Further investigation of biomarker-related signaling pathways may help to further clarify the mechanism of HCC occurrence and development,29 to the end of providing a reliable theoretical basis for clinical intervention and treatment. In our initial analysis, we saw positive correlations between AFP, sAXL, DCP, APRI, and GPR, with all the correlation coefficients greater than 0.44. In this study, we further compared the combined diagnostic efficacy of multiple biomarkers for HCC with those of a single biomarker. Thus, we saw that the multimarker groups that showed significantly higher diagnostic values compared with the single biomarkers all included the three markers, AFP, sAXL, and DCP.

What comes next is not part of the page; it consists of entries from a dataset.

/-- The pages that a request reaches, each once. -/
def State.reqPages (s : State) (d : Nat) (r : GwReq) : List Nat :=
  ((List.range r.units.length).flatMap fun i => s.markPages d r i).eraseDups

/-- A request has a mark outstanding on one of the pages. -/
def State.reqOnPages (s : State) (d : Nat) (r : GwReq) (pgs : List Nat) : Bool :=
  (List.range r.units.length).any fun i => (r.units.getD i none).isNone && (s.markPages d r i).any fun pg => pgs.contains pg

/-- Units read one after another. -/
def State.applyLoads (s : State) (D p bad : Nat) : List Nat → State × List Sheaf
  | [] => (s, [])
  | o :: rest =>
    let a := s.apply D p o bad .load
    let b := a.1.applyLoads D p bad rest
    (b.1, a.2 :: b.2)

/-- Units stored one after another; a misrouted one was counted when it was read. -/
def State.applyStores (s : State) (D p : Nat) (l : List (Nat × Sheaf)) : State :=
  s.each l fun s x => if s.misrouted D p x.1 then s else (s.apply D p x.1 0 (.store x.2 true)).1

/-- Units read, changed and written back at one time, once none of them need wait; `f` answers the new contents and the result. -/
def State.serveUpdate (s : State) (D p bad : Nat) (offs : List Nat) (f : List Sheaf → List Sheaf × Sheaf) : State × UnitOut :=
  let m := s.meetAll D p true true offs
  match m.2 with
  | some w => (m.1, .wait w)
  | none =>
    let l := m.1.applyLoads D p bad offs
    let r := f l.2
    (l.1.applyStores D p (offs.zip r.1), .got r.2)

/-- An accumulate-store's block, exponent word and contribution (R49, R157). -/
def GwReq.accUpdate (r : GwReq) (xs : List Sheaf) : List Sheaf × Sheaf :=
  let us := r.data.map (·.data)
  let a48 := contribTgt48 us
  let n := accBytes a48 / 32
  let e := r.tplace % 32
  let blk := (xs.take n).flatMap fun x => sheafBytes x.bits
  let wu := xs.getD n zeroSheaf
  let wb := sheafBytes wu.bits
  let t := accApply (accOf a48 blk (ofLeBytes ((wb.drop e).take 4))) us (r.data.any (·.psn) || xs.any (·.psn))
  let nw := sheafOfBytes (wb.take e ++ leBytes 4 (accWord t) ++ wb.drop (e + 4))
  (((unitsOfBytes (accValsBytes a48 t.vals)).map fun b => Sheaf.mk b false) ++ [Sheaf.mk nw wu.psn], zeroSheaf)

/-- An atomic on the word at offset `o`, with its operand unit (R157): the unit written back and the value returned. -/
def atomUpdate (opnd : SheafBits) (o : Nat) (xs : List Sheaf) : List Sheaf × Sheaf :=
  let x := xs.getD 0 poisonSheaf
  let y := atomAt opnd x.bits (8 * (o % 32))
  ([⟨y.2, x.psn⟩], ⟨y.1, x.psn⟩)

/-- Unit `i` of a store covers one sheaf of its burst alone, so that the burst is read first (R333). -/
def GwReq.lone (r : GwReq) (o i : Nat) : Bool :=
  if (o + 32 * i) % 64 < 32 then decide (r.count ≤ i + 1) else decide (i = 0)

/-- Mark `i` of a request tried once; `bad` reads of its burst fail first. -/
def State.serveMark (s : State) (D : Nat) (r : GwReq) (i bad : Nat) : State × UnitOut :=
  match s.localOff r.addr with
  | none => (s.misroute D r.part r.addr, .got poisonSheaf)
  | some o =>
    match r.op with
    | 2 =>
      let x := r.data.getD i ⟨.req, false, false, false, zeroBits, 0⟩
      s.serveUnit D r.part (o + 32 * i) bad (.store ⟨x.data, x.psn⟩ (r.lone o i))
    | 4 => s.serveUpdate D r.part bad (r.accOffs o) r.accUpdate
    | 5 => s.serveUpdate D r.part bad [o / 32 * 32] (atomUpdate ((r.data.head?.map (·.data)).getD 0) o)
    | _ => s.serveUnit D r.part (o + 32 * i) bad .load

/-- The request with a number at a gateway. -/
def State.req (s : State) (d id : Nat) : Option GwReq := (s.gw d).reqs.find? fun r => decide (r.id = id)
def State.putReq (s : State) (d : Nat) (r : GwReq) : State :=
  s.setGw d { s.gw d with reqs := (s.gw d).reqs.map fun x => if x.id = r.id then r else x }
def State.dropReq (s : State) (d id : Nat) : State :=
  s.setGw d { s.gw d with reqs := (s.gw d).reqs.filter fun x => decide (x.id ≠ id) }

/-- An earlier request of the gateway still waits on one of the pages (R318: waiters proceed in the order of acceptance). -/
def State.heldBehind (s : State) (d id : Nat) (pgs : List Nat) : Bool :=
  ((s.gw d).reqs.takeWhile fun x => decide (x.id ≠ id)).any fun x => s.reqOnPages d x pgs

/-- The request heads its queue. -/
def State.heads (s : State) (d : Nat) (r : GwReq) : Bool :=
  match (s.gw d).reqs.find? fun x => decide (x.queue = r.queue) with
  | some x => decide (x.id = r.id)
  | none => false

/-- A read of mark `i` of a request is repeated (R334). -/
def State.markRereads (s : State) (d : Nat) (r : GwReq) (i bad : Nat) : Bool :=
  (s.markOffs r i).any fun o =>
    (decide (r.op ≠ 2) || r.lone (o - 32 * i) i) &&
    match s.locateAt (gwDie d) r.part o with
    | some u => decide (u.home = gwDie d) && decide (u.rgn.kind ≠ 4) && (u.ent.st == .bay || u.ent.st == .moveout) && s.rereads r.part u o bad
    | none => false

/-- One mark of a request tried unless it already stands, an earlier request waits on its pages, or its request expired. Answers what
the request waits on: its page, or the re-reads of its burst. -/
def State.tryMark (s : State) (d id i bad : Nat) : State × Option StallWhy :=
  match s.req d id with
  | none => (s, none)
  | some r =>
    if r.expired ∨ r.units.length ≤ i ∨ (r.units.getD i none).isSome then (s, none)
    else if s.heldBehind d id (s.markPages d r i) then (s, none)
    else
      let again := s.markRereads d r i bad
      let a := s.serveMark (gwDie d) r i bad
      match a.2 with
      | .wait w => (a.1, some w)
      | .got x => (a.1.putReq d { r with units := r.units.set i (some x) }, if again then some .reread else none)

/-- The cause that stands first in R338's order. -/
def firstCause : Option StallWhy → Option StallWhy → Option StallWhy
  | some a, some b => if b.rank < a.rank then some b else some a
  | some a, none => some a
  | none, b => b

/-- One network cycle's held count of a request (R338): all causes but QUOTA count where it heads its queue. -/
def State.countWait (s : State) (d : Nat) (r : GwReq) (head : Bool) (w : Option StallWhy) : State :=
  match w with
  | none => s
  | some w => if w = .quota ∨ head then s.stall (gwDie d) r.part w else s

/-- The network cycles that a request which heads its queue waits on refreshing banks: only the channel knows them (R327, R338; a free
count, log entry 2). -/
def State.refreshWait (s : State) (d : Nat) (r : GwReq) : State :=
  if d < 4 ∧ s.heads d r ∧ (s.reqPages d r).any fun pg => decide ((s.mapEnt pg).st = .bay) then
    let f := s.fresh
    f.2.dieCnt (gwDie d) (R.TQ_STALL0 (gwDie d) r.part) F.TQ_STALL0_REFRESH (f.1 % 2 ^ 16)
  else s

/-- Every outstanding mark of a request tried once; one held cycle is counted under the first cause. -/
def State.tryReq (s : State) (d id : Nat) : State :=
  match s.req d id with
  | none => s
  | some r =>
    let head := s.heads d r
    let s := s.refreshWait d r
    let a := (List.range r.units.length).foldl (fun (a : State × Option StallWhy) i =>
      let b := a.1.tryMark d id i 0
      (b.1, firstCause a.2 b.2)) (s, none)
    a.1.countWait d r head a.2

/-! ## Presentation (R227, R230) -/

/-- The units a request presents: for an ACOPY a placement header first (R230). -/
def GwReq.total (r : GwReq) : Nat := r.units.length + bit (r.op == 3)

def GwReq.unitAt (r : GwReq) (die i : Nat) : Option BUnit :=
  if r.op = 3 ∧ i = 0 then
    some ⟨.place, false, true, false, placeHdr r.units.length (bitsOf r.tplace 31 0) (bitsOf r.tplace 39 32) false 0, die⟩
  else
    let j := i - bit (r.op == 3)
    match r.units.getD j none with
    | none => none
    | some x => some ⟨if r.op = 3 then .place else .load, x.psn, false, r.lastReq && decide (j + 1 = r.units.length), x.bits, die⟩

/-- Units that stand at the head of a queue move into its router input while the input has room (R224, R227). -/
def State.present (s : State) (d q : Nat) : Nat → State
  | 0 => s
  | n + 1 =>
    match (s.gw d).reqs.find? fun r => decide (r.queue = q) && (r.op == 1 || r.op == 3 || r.op == 5) with
    | none => s
    | some r =>
      let k := inKey (gwDie d) 0 (16 + q)
      if r.total ≤ r.shown then (s.dropReq d r.id).present d q n
      else if 32 ≤ (s.inq k).length then s
      else
        match r.unitAt (gwDie d) r.shown with
        | none => s
        | some u =>
          let s := s.setInq k (s.inq k ++ [u])
          let s := if r.op = 3 ∧ r.shown = 0 then s else s.qSub d q 1
          let s := if r.shown + 1 = r.total then s.dropReq d r.id else s.putReq d { r with shown := r.shown + 1 }
          s.present d q n

def State.presentAll (s : State) (d : Nat) : State :=
  s.each (List.range 32) fun s q => s.present d q 4096

/-- Stores that have been applied leave the gateway. -/
def State.dropStores (s : State) (d : Nat) : State :=
  s.setGw d { s.gw d with reqs := (s.gw d).reqs.filter fun r =>
    !((r.op == 2 || r.op == 4) && decide (r.queue < 32) && r.units.all (·.isSome)) }

/-! ## Acceptance (R227, R229, R340) -/

/-- Missing units written in place as poisoned units (R229). -/
def fillPoison (l : List (Option Sheaf)) : List (Option Sheaf) := l.map fun x => some (x.getD poisonSheaf)

/-- ACC of each page that a request reaches grows once (R320). -/
def State.countAcc (s : State) (pgs : List Nat) : State :=
  s.each pgs fun s pg => let e := s.mapEnt pg; s.setMapEnt pg { e with acc := min 255 (e.acc + 1), idle := 0 }

/-- A store accepted during a move-out of its page cancels the move (R318). -/
def State.cancelOuts (s : State) (pgs : List Nat) : State :=
  s.each pgs fun s pg => if (s.mapEnt pg).st = .moveout then s.cancelOut pg else s

/-- What keeps the request at the head of an ingress entry from being accepted. -/
inductive Accept where
  | empty
  | badOp (n : Nat)
  | hold (qfull reg : Bool)
  | take (r : ReqUnit) (q n via : Nat) (data : List BUnit)
deriving DecidableEq, Repr

/-- Units up to and including the one marked LAST. -/
def untilLast : List (Nat × BUnit) → Nat
  | [] => 0
  | u :: r => if u.2.last then 1 else 1 + untilLast r

def State.acceptable (s : State) (d port : Nat) : Accept :=
  match s.ingress d port with
  | [] => .empty
  | (q, u) :: rest =>
    let r := reqOf u.data
    if r.op = 0 ∨ 5 < r.op ∨ r.count = 0 ∨ 64 < r.count then .badOp (untilLast ((q, u) :: rest))
    else if rest.length < r.dataUnits then .empty
    else
      let qfull := decide (s.fget (R.GW_QCFG (gwDie d) q) F.GW_QCFG_QUOTA < s.qUsed d q + r.returns)
      let reg := !s.regPays (gwDie d) r.part (32 * r.count)
      if qfull || reg then .hold qfull reg
      else .take r q (1 + r.dataUnits) u.via ((rest.take r.dataUnits).map (·.2))

/-- A request number: its queue is its remainder by 64. -/
def reqQueue (id : Nat) : Nat := id % 64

Previous studies have shown that AFP promotes HCC proliferation and progression and that there exists an interaction between AFP and retinoic acid receptors.30 It has also been reported that retinoic acid receptors and retinoid X receptors significantly inhibit the secretion and expression of hepatocyte growth factor (HGF).31 Notably, HGF is a cellular mesenchymal-epithelial transition factor (c-Met) ligand that can interact with and lead to c-Met phosphorylation, resulting in many effects, such as cell proliferation and invasion. Numerous studies have suggested that c-Met is a target receptor for DCP and that DCP-positive HCC is often accompanied by high levels of phosphorylated c-Met and a high activation rate of its downstream signaling pathways after DCP binding to c-Met.32 Also, c-Met has been shown to interact functionally with AXL both in vitro and in vivo, possibly via signaling. Further, drug resistance can occur in patients with tumor recurrence through kinase interactions,33 and reportedly endogenous and exogenous AXL overexpression induces tumorigenesis, with GAS6/AXL signaling reported to contribute to tumor cell survival. The serum levels of both GAS6 and sAXL are positively correlated with increased tumor staging, and the level of GAS6 is even higher than that of sAXL. It has also been reported that the binding of GAS6 to AXL receptors activates cancer progression, and that AXL expression is upregulated in HCC. Elevated sAXL levels have also been seen in cirrhosis and early to advanced stages of HCC.34 Considering previous findings and the study results, there may be a novel mechanism involving the AFP-HGF/c-MET-AXL/GAS6 axis by which the progression of HCC is promoted; however, further in vitro and ex vivo experiments are needed to verify this speculation.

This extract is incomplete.